The first die pad 10A further has the third end surface 113 and the second corner end surface 122. The second corner end surface 122 is a flat surface that is covered with the sealing resin 50, and that is inclined relative to the first end surface 111 and the third end surface 113. Either the third inclination angle α3 of the second corner end surface 122 relative to the first end surface 111, which is shown in FIG. 15 , and the fourth inclination angle α4 of the second corner end surface 122 relative to the third end surface 113, which is also shown in FIG. 15 , is in the range of 60° to 85° (both inclusive). In this way, as with the advantage of the first corner end surface 121 described above, the thermal strain of the sealing resin 50 at the interface with the second corner end surface 122 is reduced, thus leading to the reduction of thermal stress at the interface. This makes it possible to reduce the thermal stress of the sealing resin 50 near the boundary between the first side surface 53 and the third side surface 55. Accordingly, the thermal stress concentration at the sealing resin 50 can be more effectively alleviated.

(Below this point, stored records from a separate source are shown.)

def execRsenter (w : EWord) (s : State) : Host.Outcome State Fault Refusal := run (issueGrace (.rsenter w)) s
def execRsleave (w : EWord) (s : State) : Host.Outcome State Fault Refusal := run (issueGrace (.rsleave w)) s
def execPublish (w : EWord) (s : State) : Host.Outcome State Fault Refusal := run (issueGrace (.publish w)) s
def execRetire (w : EWord) (s : State) : Host.Outcome State Fault Refusal := run (issueGrace (.retire w)) s
def execGpsync (w : EWord) (s : State) : Host.Outcome State Fault Refusal := run (issueGrace (.gpsync w)) s
def execGpstat (w : EWord) (s : State) : Host.Outcome State Fault Refusal := run (issueGrace (.gpstat w)) s

/-! ### Steps of the chip node (R393, R394) -/

/-- Completion of the period in progress: C := S, the GPSYNCs it serves return, and a new period starts while demand
remains (R394). -/
def completePeriod (d : Nat) : W Unit := do
  modDomain d fun x => { x with c := x.s, gst := 0 }
  for y in (← getSt).syncs d do
    if modGe ((← getSt).domain d).c y.2.2 then attemptCmd (performGpsyncEntry d) y.1 y.2.1
  if (← getSt).demandLeft d then
    if ((← getSt).domain d).pod then podDemand d else startPeriod d
where
  performGpsyncEntry (d : Nat) (t : ThreadId) (e : Entry) : P (List Word) := do
    match (← getSt).thread? t with
    | none => return []
    | some th => performGpsync d t th e

/-- GP_START (R393). -/
def execGpStart (d : Nat) (s : State) : Host.Outcome State Fault Refusal := run (do
  let x := s.domain d
  if x.en && x.gst = 0 && s.demand d then
    if x.pod then podDemand d else startPeriod d) s

/-- The coordinator notes FACK (R407). -/
def noteFack (d src : Nat) : W Unit := modDomain d fun x => { x with facks := insertNat src x.facks }

/-- The coordinator notes QUIET and ends the period once every member is quiet (R408). -/
def noteQuiet (d g src : Nat) : W Unit := do
  let x := (← getSt).domain d
  if !x.podRun || x.s.toNat ≠ g then return
  modDomain d fun x => { x with quiets := insertNat src x.quiets }
  let s ← getSt
  if s.podMembers.all fun c => (s.domain d).quiets.contains c then
    modDomain d fun x => { x with podRun := false }
    toMembers fun c => .podDone c d g
    completePeriod d

/-- Report to the coordinator. -/
def podReport (d : Nat) (quiet : Bool) : W Unit := do
  let s ← getSt
  let g := (s.domain d).s.toNat
  match s.podCoord with
  | none => return
  | some c =>
    if c = s.selfChip then (if quiet then noteQuiet d g c else noteFack d c)
    else sendLink (if quiet then .podQuiet c d g else .podFack c d g)

/-- GP_FLIP_DONE (R393 steps 2 to 4). -/
def execGpFlipDone (d : Nat) (s : State) : Host.Outcome State Fault Refusal := run (do
  if (s.domain d).gst = 1 then
    let bit := flag (s.domain d).s.toNat 0
    upd fun s => { s with cores := s.cores.map fun c => { c with phase := c.phase.set d bit } }
    modDomain d fun x => { x with gst := 2 }
    if (s.domain d).pod then podReport d false) s

/-- GP_COMPLETE (R394). -/
def execGpComplete (d : Nat) (s : State) : Host.Outcome State Fault Refusal := run (do
  let x := s.domain d
  if x.gst = 2 && s.phaseQuiet d (!flag x.s.toNat 0) then
    if x.pod then
      modDomain d fun x => { x with gst := 3 }
      podReport d true
    else completePeriod d) s

/-! ### Releases (R401, R403, R405) -/

/-- The next entry of a domain that its C allows. -/
def State.eligible (s : State) (d : Nat) : Option RetireEntry :=
  match s.pend d with
  | e :: _ => if modGe (s.domain d).c (e.tag + 1) && e.wait.isNone then some e else none
  | [] => none

/-- Push the pages of a range, from the one after the first `done`. -/
def releasePages (fuel : Nat) (e : RetireEntry) : P Unit := do
  match fuel with
  | 0 => return
  | fuel + 1 => do
    let k := e.ctl.toNat / 2 ^ 10 % 64
    let p := (← getSt).pool k
    if e.done * p.pageSize ≥ e.len then return
    if !p.en || p.pasid ≠ e.pasid then raiseP .prot
    pushPage (chipNode e.pasid) e.retry k ((e.addr.toNat + e.done * p.pageSize) % 2 ^ 64)
    let e' := { e with done := e.done + 1 }
    upd fun s => { s with retire := s.retire.replace e e' }
    releasePages fuel e'

/-- ACT 2 (R403): an add that is a release at sys scope. -/
def releaseAdd (e : RetireEntry) : P Unit := do
  let x := chipNode e.pasid
  let va := e.cword.toNat
  let ps ← engPieces x e.retry va 8 true
  for p in ps do
    if ← isPoisoned p.1 8 then raiseP .ecc e.cword
    let old ← readNat p.1 8
    storeNat p.1 8 ((old + e.ctl.toNat / 2 ^ 16) % 2 ^ 64)

/-- RQERR, RQERRTAG and the fault interrupt of a failed action (R405). -/
def releaseFailed (e : RetireEntry) : W Unit := do
  upd fun s => { s with
    rqerr := BitVec.ofNat 32 (2 ^ 31 + e.dom * 2 ^ 16 + min 0xFFFF (s.rqerr.toNat % 2 ^ 16 + 1)), rqerrtag := e.tag }
  msix 0

/-- RETIRE_RELEASE (R401). -/
def execRetireRelease (d : Nat) (s : State) : Host.Outcome State Fault Refusal := run (do
  match s.eligible d with
  | none => return
  | some e => do
    walkDropRange e.pasid e.addr.toNat e.len   -- before the action is performed (R425)
    let r ← (if e.ctl.toNat / 2 ^ 8 % 4 = 1 then releasePages (e.len / 4096 + 1) e else releaseAdd e : P Unit).run
    let cur := ((← getSt).pend d).headD e
    let drop : W Unit := do
      upd fun s => { s with retire := s.retire.erase cur }
      for th in (← getSt).threads do
        for y in th.unf do
          match y.instr? with
          | some (.retire w) => if th.wait = .eng .entry && y.st = 0 then attemptCmd (performGrace (.retire w)) th.tid y.id
          | _ => pure ()
    match r with
    | .ok _ => drop
    | .error (.cause _ _ _) => do
      releaseFailed cur
      drop
    | .error (.page w _) => upd fun s => { s with retire := s.retire.replace cur { cur with wait := some w } }
    | .error (.line l _) => upd fun s => { s with retire := s.retire.replace cur { cur with line := some l } }
    | .error _ => return) s

/-! ### Configuration (R384) -/

/-- No contribution, entry, GPSYNC or period of the domain stands. -/
def State.domainQuiet (s : State) (d : Nat) : Bool :=
  s.phaseQuiet d false && s.phaseQuiet d true && (s.pend d).isEmpty && (s.syncs d).isEmpty && (s.savedSyncs d).isEmpty
    && (s.domain d).gst = 0

/-- DOMCFG_WRITE (R384, R486). -/
def execDomcfgWrite (d : Nat) (v : Word) (s : State) : Host.Outcome State Fault Refusal := run (do
  let en := flag v.toNat 31
  let pod := flag v.toNat 30 && s.feature 1
  if (s.domain d).en then
    if !en && s.domainQuiet d then modDomain d fun x => { x with en := false }
  else
    modDomain d fun x => { x with pod }
    if en && s.featDone && flag s.rqbase.toNat 0 then
      modDomain d fun x => { x with en := true, s := 0, c := 0, gst := 0, facks := [], quiets := [], podRun := false }
      upd fun s => { s with cores := s.cores.map fun c => { c with phase := c.phase.set d false } }) s

/-! ### Pod messages (R408, R409) -/

/-- A pod-wide domain that is enabled here. -/
def State.podOn (s : State) (d : Nat) : Bool := (s.domain d).en && (s.domain d).pod

/-- POD_REQ: a member asks for a period; a request for a period that has started is late (R407). -/
def execPodReq (d : Nat) (src : PodRequest) (s : State) : Host.Outcome State Fault Refusal := run (do
  let x := s.domain d
  if s.podOn d && s.coordinates && x.gst = 0 && !x.podRun && !modGe x.s (BitVec.ofNat 32 src.g) then podStart d) s

/-- POD_FLIP: a member that has already flipped for the period acknowledges it again. -/
def execPodFlip (d g : Nat) (s : State) : Host.Outcome State Fault Refusal := run (do
  let x := s.domain d
  if s.podOn d then
    if x.s.toNat = g then
      if x.gst ≠ 1 then podReport d false
      if x.gst = 0 || x.gst = 3 then podReport d true
    else if x.gst = 0 && (x.s + 1).toNat = g then startPeriod d) s

/-- POD_FACK. -/
def execPodFack (d g src : Nat) (s : State) : Host.Outcome State Fault Refusal := run (do
  if s.podOn d && (s.domain d).s.toNat = g then noteFack d src) s

/-- POD_QUIET. -/
def execPodQuiet (d g src : Nat) (s : State) : Host.Outcome State Fault Refusal := run (do
  if s.podOn d then noteQuiet d g src) s

/-- POD_DONE. -/
def execPodDone (d g : Nat) (s : State) : Host.Outcome State Fault Refusal := run (do
  let x := s.domain d
  if s.podOn d && x.s.toNat = g && x.gst = 3 then
    modDomain d fun x => { x with podRun := false }
    completePeriod d) s

/-- After a change of the map: a new coordinator sends FLIP for the period in progress again, and a member with demand
asks a new coordinator (R409). -/
def podRecoordinate (before : Option Nat) : W Unit := do
  let s ← getSt
  if s.podCoord ≠ before then
    for d in List.range 8 do
      if s.podOn d then
        if s.coordinates then
          if (s.domain d).gst ≠ 0 && !(s.domain d).podRun then
            modDomain d fun x => { x with podRun := true, facks := [], quiets := [] }
            toMembers fun c => .podFlip c d (s.domain d).s.toNat
            if (s.domain d).gst = 3 then podReport d true
          else if (s.domain d).gst = 0 && s.demand d then podDemand d
        else
          modDomain d fun x => { x with podRun := false }
          if (s.domain d).gst = 0 && s.demand d then podDemand d

end Sys2Proof.Machine
end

The first die pad 10A further has the third corner end surface 123 and the fourth corner end surface 124. The third corner end surface 123 is a flat surface that is covered with the sealing resin 50, and that is inclined relative to the second end surface 112 and the fourth end surface 114. The fourth corner end surface 124 is a flat surface that is covered with the sealing resin 50, and that is inclined relative to the third end surface 113 and the fourth end surface 114. In this way, as with the advantage of the first corner end surface 121 described above, the thermal strain of the sealing resin 50 at the interface with the third corner end surface 123 and at the interface with the fourth corner end surface 124 is reduced, thus leading to the reduction of thermal stress at the interface. This makes it possible to reduce the thermal stress of the sealing resin 50 in the area between the first die pad 10A and the second die pad 10B.
The distance P2 between the third end surface 113 and the third side surface 55 of the sealing resin 50 is longer than the distance P1 between the second end surface 112 and the second side surface 54 of the sealing resin 50. In this way, a portion of each of the terminal leads 13 can be enclosed by the sealing resin 50 with a margin.

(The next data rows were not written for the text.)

-- ==== Sys2Proof/Machine/Platform.lean ====
section
/-!
DEFINITION. The device around its engines (spec 14, and the register maps of 05, 07, 08, 11 and 12): register writes,
features, power and clocks, the thermal trip, ports, identity and the security alarm.
-/
namespace Sys2Proof.Machine

/-! ### Register writes (R18, R19) -/

/-- Registers of a launch queue without a row of their own (Table 7.1, R249, R486). -/
def writeQueueReg (q off : Nat) (v : Word) : W Unit := do
  let s ← getSt
  let x := s.queue q
  let busy := decide (x.head ≠ x.tail)
  match off with
  | 0x00 => modQueue q fun x => { x with
      qbase := setLow x.qbase (v &&& 0xFFFFFF00#32), undef := x.undef || busy }
  | 0x04 => modQueue q fun x => { x with qbase := setHigh x.qbase (v &&& 0xFF#32), undef := x.undef || busy }
  | 0x08 =>
    let w := v &&& 0xF0F#32
    let w := if s.featDone then w else w &&& ~~~1#32
    modQueue q fun x => { x with
      qctl := w, undef := x.undef || (busy && decide (fld w.toNat 8 4 ≠ x.logsz)) }
  | 0x14 => if flag v.toNat 31 then modQueue q fun x => { x with fault := false }
  | _ => return

/-- Every domain, or every pod-wide domain, is disabled. -/
def State.domainsOff (s : State) (podOnly : Bool) : Bool :=
  (List.range 8).all fun d => !((s.domain d).en && (!podOnly || (s.domain d).pod))

/-- Grace-detector registers without a row of their own (Table 11.1, R384, R452). -/
def writeGraceReg (off : Nat) (v : Word) : W Unit := do
  let s ← getSt
  let keep := fun (x : DWord) => BitVec.ofNat 64 (x.toNat / 2 ^ 17 % 2 ^ 23 * 2 ^ 17 + x.toNat % 2)
  if off = 0 then
    if s.domainsOff false then upd fun s => { s with rqbase := keep (setLow s.rqbase v) }
  else if off = 4 then
    if s.domainsOff false then upd fun s => { s with rqbase := keep (setHigh s.rqbase v) }
  else if off = 0x30 then
    if s.domainsOff true && !s.feature 5 then upd fun s => { s with podcfg := v &&& 0xFF#32 }
  else if 0x40 ≤ off && off < 0x60 then
    if s.domainsOff true then
      let k := 8 * (off - 0x40)
      upd fun s => { s with podmask := s.podmask - s.podmask / 2 ^ k % 2 ^ 32 * 2 ^ k + v.toNat * 2 ^ k }
  else if off = 0x60 then
    if flag v.toNat 31 then upd fun s => { s with rqerr := BitVec.ofNat 32 (fld s.rqerr.toNat 16 3 * 2 ^ 16) }

/-- Page-pool registers (Table 12.5): the write's EN is taken, and the rest while EN was 0. -/
def writePoolReg (p off : Nat) (v : Word) : W Unit := do
  let x := (← getSt).pool p
  match off with
  | 0x0 => modPool p fun y => { y with
      cfg := if x.en then (y.cfg &&& 0x7FFFFFFF#32) ||| (v &&& 0x80000000#32) else v &&& 0xC00FFFFF#32 }
  | 0x4 => if !x.en then modPool p fun y => { y with count := v }
  | 0x8 => if !x.en then modPool p fun y => { y with head := setLow y.head v }
  | 0xC => if !x.en then modPool p fun y => { y with head := setHigh y.head v }
  | _ => return

/-- KV fault queue registers (Table 12.9). -/
def writeKfqReg (off : Nat) (v : Word) : W Unit := do
  let s ← getSt
  let en := flag s.kfqbase.toNat 0
  let keep := fun (x : DWord) => BitVec.ofNat 64 (x.toNat / 2 ^ 12 % 2 ^ 28 * 2 ^ 12 + x.toNat % 2)
  match off with
  | 0x00 => upd fun s => { s with kfqbase := if en then setLow s.kfqbase ((lowWord s.kfqbase &&& ~~~1#32) ||| (v &&& 1#32))
                                             else keep (setLow s.kfqbase v) }
  | 0x04 => if !en then upd fun s => { s with kfqbase := keep (setHigh s.kfqbase v) }
  | 0x08 => if !en then upd fun s => { s with kfqctl := v &&& 0xF#32 }
  | 0x10 => upd fun s => { s with kfqhead := v }
  | _ => return

/-- Write 32 bits at a BAR offset. Commands that have a row of their own are not given here. -/
def writeReg (off : Nat) (v : Word) : W Unit := do
  let s ← getSt
  if 0x10000 ≤ off && off < 0x11000 then writeQueueReg ((off - 0x10000) / 0x40) ((off - 0x10000) % 0x40) v
  else if 0x13000 ≤ off && off < 0x14000 then writeGraceReg (off - 0x13000) v
  else if 0x14000 ≤ off && off < 0x14400 then writePoolReg ((off - 0x14000) / 16) ((off - 0x14000) % 16) v
  else if 0x15000 ≤ off && off < 0x15020 then writeKfqReg (off - 0x15000) v
  else if 0x40000 ≤ off && off < 0x240000 then writeCoreCsr ((off - 0x40000) / 0x1000) ((off - 0x40000) % 0x1000 / 4) v
  else match off with
  | 0x11000 => if v.toNat < 2 ^ 30 then upd fun s => { s with lctl := v &&& 0xFF#32 }
  | 0x11100 => if !flag v.toNat 31 then upd fun s => { s with prectl := v &&& 0x3FFF03FF#32 }
  | 0x12000 => upd fun s => { s with savebase := setLow s.savebase (v &&& 0xFFFF0000#32) }
  | 0x12004 => upd fun s => { s with savebase := setHigh s.savebase (v &&& 0xFF#32) }
  | 0x12008 => upd fun s => { s with savesize := setLow s.savesize (v &&& 0xFFFF0000#32) }
  | 0x1200C => upd fun s => { s with savesize := setHigh s.savesize v }
  | 0x12010 => upd fun s => { s with drvpasid := v &&& 0x800FFFFF#32 }
  | 0x12020 => if flag v.toNat 31 then upd fun s => { s with fltloc := s.fltloc &&& 0x7FFFFFFF#32 }
  | 0x20000 => if v.toNat < 2 ^ 28 || 9 * 2 ^ 28 ≤ v.toNat then upd fun s => { s with dbgcmd := v &&& 0xFF#32 }
  | 0x20004 => upd fun s => { s with dbgsel := v &&& 0x3F3FFFFF#32 }
  | 0x00108 => if !s.featDone then upd fun s => { s with featacc := setLow s.featacc v }
  | 0x0010C => if !s.featDone then upd fun s => { s with featacc := setHigh s.featacc v }
  | 0x002C0 => upd fun s => { s with thermWarn := s.thermWarn && !flag v.toNat 30, warnt := fld v.toNat 16 8 }
  | _ => return

/-- REGISTER_WRITE: a 64-bit write is taken whole, its high word first, so that an enable in the low word does not shut
out the rest of the same write (Table 12.5). -/
def execRegisterWrite (off : Nat) (wide : Bool) (v : DWord) (s : State) : Host.Outcome State Fault Refusal := run (do
  if off % 4 = 0 then
    if wide then writeReg (off + 4) (highWord v)
    writeReg off (lowWord v)) s

/-! ### Features (R486) -/

/-- FEATURE_COMMIT. -/
def execFeatureCommit (s : State) : Host.Outcome State Fault Refusal := run (do
  if !s.featDone then
    upd fun s => { s with featacc := s.featacc &&& s.featoff, featDone := true }
    sendOwnFlit) s

/-! ### Power and clocks (R488, R489) -/

/-- PSTATE_REQUEST: a change starts, or the value stands until the change in progress ends. -/
def execPstateRequest (die : Nat) (v : Word) (s : State) : Host.Outcome State Fault Refusal := run (do
  let r := v.toNat % 4
  modDie die fun d =>
    if d.pchange.isSome then { d with preq := r }
    else if r = d.pcur then { d with preq := r }
    else { d with preq := r, pchange := some r, ibase := s.issueClock die }) s

/-- PSTATE_CHANGE_DONE. -/
def execPstateChangeDone (die : Nat) (s : State) : Host.Outcome State Fault Refusal := run (do
  modDie die fun d => match d.pchange with
    | some t => { d with pcur := t, pchange := if d.preq = t then none else some d.preq, iclk := s.clock }
    | none => d) s

/-- CGATE_WRITE: marked cores without a team are gated at once; COSCHED launches that wait are tested again (R264). -/
def execCgateWrite (die : Nat) (v : Word) (s : State) : Host.Outcome State Fault Refusal := run (do
  modDie die fun d => { d with cgate := v }
  for k in List.range 32 do
    let c := 32 * die + k
    if flag v.toNat k then
      modCore c fun x => { x with ungating := false }
      gateIfEmpty c
    else if (s.core c).gated then modCore c fun x => { x with ungating := true }
  if v.toNat ≠ 0 then
    for l in s.launches do
      match l.desc with
      | some d =>
        if ({ l with endWait := none } : Launch).wantsTeam && l.rcd.cosched && !(← getSt).coschedFits l d then
          endLaunch l.slot 8
      | none => pure ()) s

/-- CORE_UNGATE_DONE. -/
def execCoreUngateDone (core : Nat) (s : State) : Host.Outcome State Fault Refusal := run (do
  if (s.core core).ungating then modCore core fun c => { c with gated := false, ungating := false }) s

/-! ### Thermal events (R491, R492) -/

def noteTemp (t : Nat) : W Unit := upd fun s => { s with tmax := max s.tmax (min t 255) }

/-- THERMAL_WARNING. -/
def execThermalWarning (temp : Nat) (s : State) : Host.Outcome State Fault Refusal := run (do
  noteTemp temp
  if temp ≥ s.warnt then
    upd fun s => { s with thermWarn := true }
    msix 67) s

/-- THERMAL_TRIP: everything stops where it stands. -/
def execThermalTrip (temp : Nat) (s : State) : Host.Outcome State Fault Refusal := run (do
  noteTemp temp
  if temp ≥ 105 && !s.thermTrip then
    upd fun s => { s with thermTrip := true }
    msix 67) s

/-! ### Identity registers and options of the host link (R482, R486) -/

/-- DEVID (Table 14.3). -/
def State.devid (s : State) : Word := BitVec.ofNat 32 (0x4B16 * 2 ^ 16 + s.step_ % 256 * 2 ^ 8)

/-- Parts and options that Table 14.1 names. -/
inductive HostOption where
  | type1 | type2 | type3 | multiLogical | dynamicCapacity
  | width16 | width8 | rate64 | rate32 | rate16 | flit256 | latencyFlits | portRouting | switchFabric
  | hdmDb | hdmH | hdmDNoBi | interleave2x4k
  | rdShared | rdOwn | rdCurr | cleanEvict | dirtyEvict | itoMWr | hostBias
  | ide | selectiveIde | ats4k | ats2m | ats1g | pasid20 | executePasid | pri | stopMarkers
deriving DecidableEq, Repr

/-- An option's capability: what the table does not list as supported reads as not implemented (R482). -/
def HostOption.supported (o : HostOption) : Bool :=
  match o with
  | .type2 | .width16 | .width8 | .rate64 | .rate32 | .rate16 | .flit256 | .hdmDb | .interleave2x4k | .rdShared | .rdOwn
  | .rdCurr | .cleanEvict | .dirtyEvict | .itoMWr | .ide | .ats4k | .ats2m | .ats1g | .pasid20 | .pri => true
  | .type1 | .type3 | .multiLogical | .dynamicCapacity | .latencyFlits | .portRouting | .switchFabric | .hdmH | .hdmDNoBi
  | .hostBias | .selectiveIde | .executePasid | .stopMarkers => false

/-! ### Ports (R484) -/

/-- PORT_DOWN: the requests routed to the port fail, at port 0 the translation and page requests in flight too (log 62). On a
device that has stopped nothing in flight changes (R492, R495). -/
def execPortDown (port : Nat) (s : State) : Host.Outcome State Fault Refusal := run (do
  upd fun s => { s with portUp := s.portUp.set (port % 2) false }
  if s.thermTrip || s.sec.locked then return
  if port % 2 = 0 && !(s.ats.isEmpty && s.pri.isEmpty) then
    msix 0
    upd fun s => { s with ats := [], pri := [] }
    spread { waits := fun _ => true, retry := none, fail := fun _ _ => some 0, goOn := fun _ _ => false, cause := .hostlink }
  for r in s.hlcReq do
    if r.line / 64 % 2 = port % 2 then
      upd fun s => { s with hlcReq := s.hlcReq.erase r }
      lineNews r.line false) s

/-- PORT_UP. -/
def execPortUp (port : Nat) (s : State) : Host.Outcome State Fault Refusal := run (do
  upd fun s => { s with portUp := s.portUp.set (port % 2) true }) s

/-! ### Secure boot, alarm, power (R490, R493, R495, R496) -/

/-- The alarm fires: erase and lock, or lock only (R495). -/
def fireAlarm (sensors : BitVec 4) : W Unit := do
  let s ← getSt
  let erase := !s.sec.policy
  upd fun s => { s with sec := { s.sec with
    erased := s.sec.erased || erase, locked := true, alarm := true, src := s.sec.src ||| sensors } }
  if erase then modify fun w => { w with rekey := true }
  msix 1

/-- SECURITY_ALARM. Sensor 0 voltage, 1 clock, 2 temperature, 3 lid mesh. -/
def execSecurityAlarm (src : Nat) (s : State) : Host.Outcome State Fault Refusal := run (do
  if s.sec.powered && src < 4 then
    upd fun s => { s with sec := { s.sec with faults := s.sec.faults ||| (1#4 <<< src) } }
    if !s.sec.locked then fireAlarm (1#4 <<< src)) s

/-- SECPOL_WRITE: once after each reset. -/
def execSecpolWrite (v : Word) (s : State) : Host.Outcome State Fault Refusal := run (do
  if !s.sec.polSet then
    upd fun s => { s with sec := { s.sec with policy := v.toNat % 2 = 1, polSet := true } }) s

/-- Volatile state at its reset values; what lies outside the device, the fuses, the flash and an erasure persist. -/
def State.coldStart (s : State) : State :=
  { State.reset with
    mem := s.mem, poison := s.poison.filter isHost
    step_ := s.step_, featoff := s.featoff, inbox := s.inbox, choices := s.choices, fresh := s.fresh
    hostOut := s.hostOut, linkOut := s.linkOut, portUp := s.portUp
    sec := { svn := s.sec.svn, erased := s.sec.erased, keyGen := s.sec.keyGen, faults := s.sec.faults } }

The sealing resin 50 has the plurality of recesses 56 recessed from the third side surface 55 in the second direction y. This configuration ensures a longer creepage distance of the sealing resin 50 between any two of the terminal leads 13 (except the first gate terminal 171, the first detection terminal 181, the second gate terminal 172, and the second detection terminal 182). This makes it possible to improve the dielectric strength of the semiconductor device A10.
The sealing resin 50 has the groove 57 that is recessed from the bottom surface 52, and that divides the reverse surface 102 of the first die pad 10A and the reverse surface 102 of the second die pad 10B as viewed in the thickness direction z. This configuration ensures a longer creepage distance of the sealing resin 50 between the first die pad 10A and the second die pad 10B. This further improves the dielectric strength of the semiconductor device A10. Furthermore, the thermal strain of the sealing resin 50 in the first direction x can be dispersed. This alleviates the concentration of the thermal strain at the pair of first side surfaces 53 of the sealing resin 50.
At least one of the terminal leads 13 is connected to the third end surface 113 of the first die pad 10A. In this way, the first die pad 10A can be utilized as a conductive member while suppressing an increase in the dimensions of the semiconductor device A10.
The reverse surfaces 102 of the first die pad 10A and the second die pad 10B are exposed from the sealing resin 50. This improves the heat dissipation of the semiconductor device A10.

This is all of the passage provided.